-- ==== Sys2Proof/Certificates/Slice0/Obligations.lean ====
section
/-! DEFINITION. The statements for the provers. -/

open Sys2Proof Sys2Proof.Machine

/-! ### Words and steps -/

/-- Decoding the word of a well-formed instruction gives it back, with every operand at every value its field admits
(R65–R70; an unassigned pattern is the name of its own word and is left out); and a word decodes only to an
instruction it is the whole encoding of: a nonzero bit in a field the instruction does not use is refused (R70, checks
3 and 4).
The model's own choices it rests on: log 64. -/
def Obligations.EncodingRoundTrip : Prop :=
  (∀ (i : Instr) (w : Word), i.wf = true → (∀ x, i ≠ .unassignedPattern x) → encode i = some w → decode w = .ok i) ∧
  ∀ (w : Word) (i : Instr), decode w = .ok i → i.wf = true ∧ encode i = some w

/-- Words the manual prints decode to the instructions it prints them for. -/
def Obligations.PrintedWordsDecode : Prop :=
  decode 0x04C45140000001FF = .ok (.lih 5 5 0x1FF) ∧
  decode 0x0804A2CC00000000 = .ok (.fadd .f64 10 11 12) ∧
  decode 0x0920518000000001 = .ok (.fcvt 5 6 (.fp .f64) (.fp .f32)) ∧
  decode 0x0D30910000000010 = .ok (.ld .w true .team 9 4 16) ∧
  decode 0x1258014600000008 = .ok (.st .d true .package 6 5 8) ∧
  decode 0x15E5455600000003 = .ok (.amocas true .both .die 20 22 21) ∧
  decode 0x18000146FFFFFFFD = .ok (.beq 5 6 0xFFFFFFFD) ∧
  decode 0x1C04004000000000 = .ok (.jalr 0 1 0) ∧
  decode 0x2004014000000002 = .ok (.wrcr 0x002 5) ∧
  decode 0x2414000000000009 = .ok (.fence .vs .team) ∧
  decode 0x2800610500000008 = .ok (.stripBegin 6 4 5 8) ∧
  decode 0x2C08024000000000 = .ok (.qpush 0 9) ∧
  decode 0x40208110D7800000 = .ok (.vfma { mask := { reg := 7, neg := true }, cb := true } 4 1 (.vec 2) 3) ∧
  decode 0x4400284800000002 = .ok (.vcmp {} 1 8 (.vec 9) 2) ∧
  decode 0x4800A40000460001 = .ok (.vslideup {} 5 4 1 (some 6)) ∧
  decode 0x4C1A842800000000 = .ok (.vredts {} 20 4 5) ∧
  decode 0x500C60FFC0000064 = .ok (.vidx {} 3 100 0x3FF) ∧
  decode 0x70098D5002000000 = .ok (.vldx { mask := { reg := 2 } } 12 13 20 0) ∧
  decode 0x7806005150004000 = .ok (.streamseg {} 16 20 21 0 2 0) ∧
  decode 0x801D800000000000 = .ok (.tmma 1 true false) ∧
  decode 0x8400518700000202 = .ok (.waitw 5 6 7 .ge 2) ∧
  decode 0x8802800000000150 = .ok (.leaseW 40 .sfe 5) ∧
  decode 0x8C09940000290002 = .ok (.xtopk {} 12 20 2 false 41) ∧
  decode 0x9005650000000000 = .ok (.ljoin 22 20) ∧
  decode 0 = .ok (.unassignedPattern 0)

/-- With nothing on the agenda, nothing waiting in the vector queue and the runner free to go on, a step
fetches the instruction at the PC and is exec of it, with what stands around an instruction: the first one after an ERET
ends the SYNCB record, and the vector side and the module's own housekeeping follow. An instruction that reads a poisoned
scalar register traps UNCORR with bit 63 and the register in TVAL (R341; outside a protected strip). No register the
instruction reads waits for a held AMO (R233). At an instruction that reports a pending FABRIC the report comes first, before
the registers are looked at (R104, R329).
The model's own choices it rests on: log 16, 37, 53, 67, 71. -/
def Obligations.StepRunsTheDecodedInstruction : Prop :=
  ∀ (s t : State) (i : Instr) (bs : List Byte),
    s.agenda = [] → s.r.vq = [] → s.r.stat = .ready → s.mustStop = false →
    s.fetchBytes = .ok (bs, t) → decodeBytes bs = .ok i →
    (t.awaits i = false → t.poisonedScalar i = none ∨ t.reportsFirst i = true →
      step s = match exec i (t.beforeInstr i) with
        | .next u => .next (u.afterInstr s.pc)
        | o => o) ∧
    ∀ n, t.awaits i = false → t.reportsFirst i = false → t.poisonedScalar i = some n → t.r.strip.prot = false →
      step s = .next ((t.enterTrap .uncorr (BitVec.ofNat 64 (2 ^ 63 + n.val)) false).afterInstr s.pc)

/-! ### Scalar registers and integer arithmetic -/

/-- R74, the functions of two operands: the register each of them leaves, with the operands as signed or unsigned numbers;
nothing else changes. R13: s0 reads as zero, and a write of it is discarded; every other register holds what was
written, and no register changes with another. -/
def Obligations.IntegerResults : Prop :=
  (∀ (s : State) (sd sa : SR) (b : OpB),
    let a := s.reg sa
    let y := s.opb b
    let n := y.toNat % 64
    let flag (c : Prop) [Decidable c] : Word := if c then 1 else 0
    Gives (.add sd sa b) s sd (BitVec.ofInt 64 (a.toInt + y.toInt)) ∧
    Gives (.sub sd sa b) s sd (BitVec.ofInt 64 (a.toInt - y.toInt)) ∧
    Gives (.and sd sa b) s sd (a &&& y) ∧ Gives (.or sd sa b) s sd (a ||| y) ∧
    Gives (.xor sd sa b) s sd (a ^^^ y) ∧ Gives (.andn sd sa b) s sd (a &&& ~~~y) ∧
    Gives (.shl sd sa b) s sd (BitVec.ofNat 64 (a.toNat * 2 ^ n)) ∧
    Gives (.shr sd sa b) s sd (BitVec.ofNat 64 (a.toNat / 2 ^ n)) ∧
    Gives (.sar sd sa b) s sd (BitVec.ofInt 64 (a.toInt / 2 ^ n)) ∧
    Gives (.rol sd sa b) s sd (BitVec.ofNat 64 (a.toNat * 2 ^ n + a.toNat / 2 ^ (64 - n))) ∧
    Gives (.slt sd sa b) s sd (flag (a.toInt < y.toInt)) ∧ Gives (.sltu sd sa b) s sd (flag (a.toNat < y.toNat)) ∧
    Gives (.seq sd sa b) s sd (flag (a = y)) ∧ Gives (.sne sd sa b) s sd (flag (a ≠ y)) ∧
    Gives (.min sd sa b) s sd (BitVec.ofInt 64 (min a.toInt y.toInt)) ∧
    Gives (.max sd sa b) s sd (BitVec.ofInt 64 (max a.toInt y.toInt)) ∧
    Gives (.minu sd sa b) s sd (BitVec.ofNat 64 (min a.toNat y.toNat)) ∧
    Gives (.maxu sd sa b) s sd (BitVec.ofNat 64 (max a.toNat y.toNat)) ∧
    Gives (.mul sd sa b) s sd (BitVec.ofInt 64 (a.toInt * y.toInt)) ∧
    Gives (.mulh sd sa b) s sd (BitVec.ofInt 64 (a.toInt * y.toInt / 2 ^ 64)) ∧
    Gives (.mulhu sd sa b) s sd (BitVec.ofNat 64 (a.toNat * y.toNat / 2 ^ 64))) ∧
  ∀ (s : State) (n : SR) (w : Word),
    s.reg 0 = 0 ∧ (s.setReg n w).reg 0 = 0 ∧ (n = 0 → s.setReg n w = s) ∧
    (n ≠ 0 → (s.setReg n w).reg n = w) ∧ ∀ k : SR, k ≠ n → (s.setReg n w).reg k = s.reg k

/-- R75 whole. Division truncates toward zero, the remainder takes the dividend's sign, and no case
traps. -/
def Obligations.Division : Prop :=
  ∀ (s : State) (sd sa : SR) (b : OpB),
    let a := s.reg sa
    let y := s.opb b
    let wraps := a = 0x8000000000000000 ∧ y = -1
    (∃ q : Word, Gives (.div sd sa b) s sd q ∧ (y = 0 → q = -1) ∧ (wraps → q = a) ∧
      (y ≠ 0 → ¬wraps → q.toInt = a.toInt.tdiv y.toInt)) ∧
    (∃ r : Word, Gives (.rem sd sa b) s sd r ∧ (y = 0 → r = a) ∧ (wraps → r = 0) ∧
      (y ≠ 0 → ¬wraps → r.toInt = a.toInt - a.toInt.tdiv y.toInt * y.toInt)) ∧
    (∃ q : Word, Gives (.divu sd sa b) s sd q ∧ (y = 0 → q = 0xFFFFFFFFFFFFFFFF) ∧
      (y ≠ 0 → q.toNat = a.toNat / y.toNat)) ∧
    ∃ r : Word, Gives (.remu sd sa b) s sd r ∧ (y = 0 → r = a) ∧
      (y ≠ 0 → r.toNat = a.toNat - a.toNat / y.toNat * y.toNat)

* **What you have to do**:
Reproduce exactly what appears from the line containing "(∃ q : Word, Gives (.div sd" down to the final line of the data.

* **Solution to this problem**:
    (∃ q : Word, Gives (.div sd sa b) s sd q ∧ (y = 0 → q = -1) ∧ (wraps → q = a) ∧
      (y ≠ 0 → ¬wraps → q.toInt = a.toInt.tdiv y.toInt)) ∧
    (∃ r : Word, Gives (.rem sd sa b) s sd r ∧ (y = 0 → r = a) ∧ (wraps → r = 0) ∧
      (y ≠ 0 → ¬wraps → r.toInt = a.toInt - a.toInt.tdiv y.toInt * y.toInt)) ∧
    (∃ q : Word, Gives (.divu sd sa b) s sd q ∧ (y = 0 → q = 0xFFFFFFFFFFFFFFFF) ∧
      (y ≠ 0 → q.toNat = a.toNat / y.toNat)) ∧
    ∃ r : Word, Gives (.remu sd sa b) s sd r ∧ (y = 0 → r = a) ∧
      (y ≠ 0 → r.toNat = a.toNat - a.toNat / y.toNat * y.toNat)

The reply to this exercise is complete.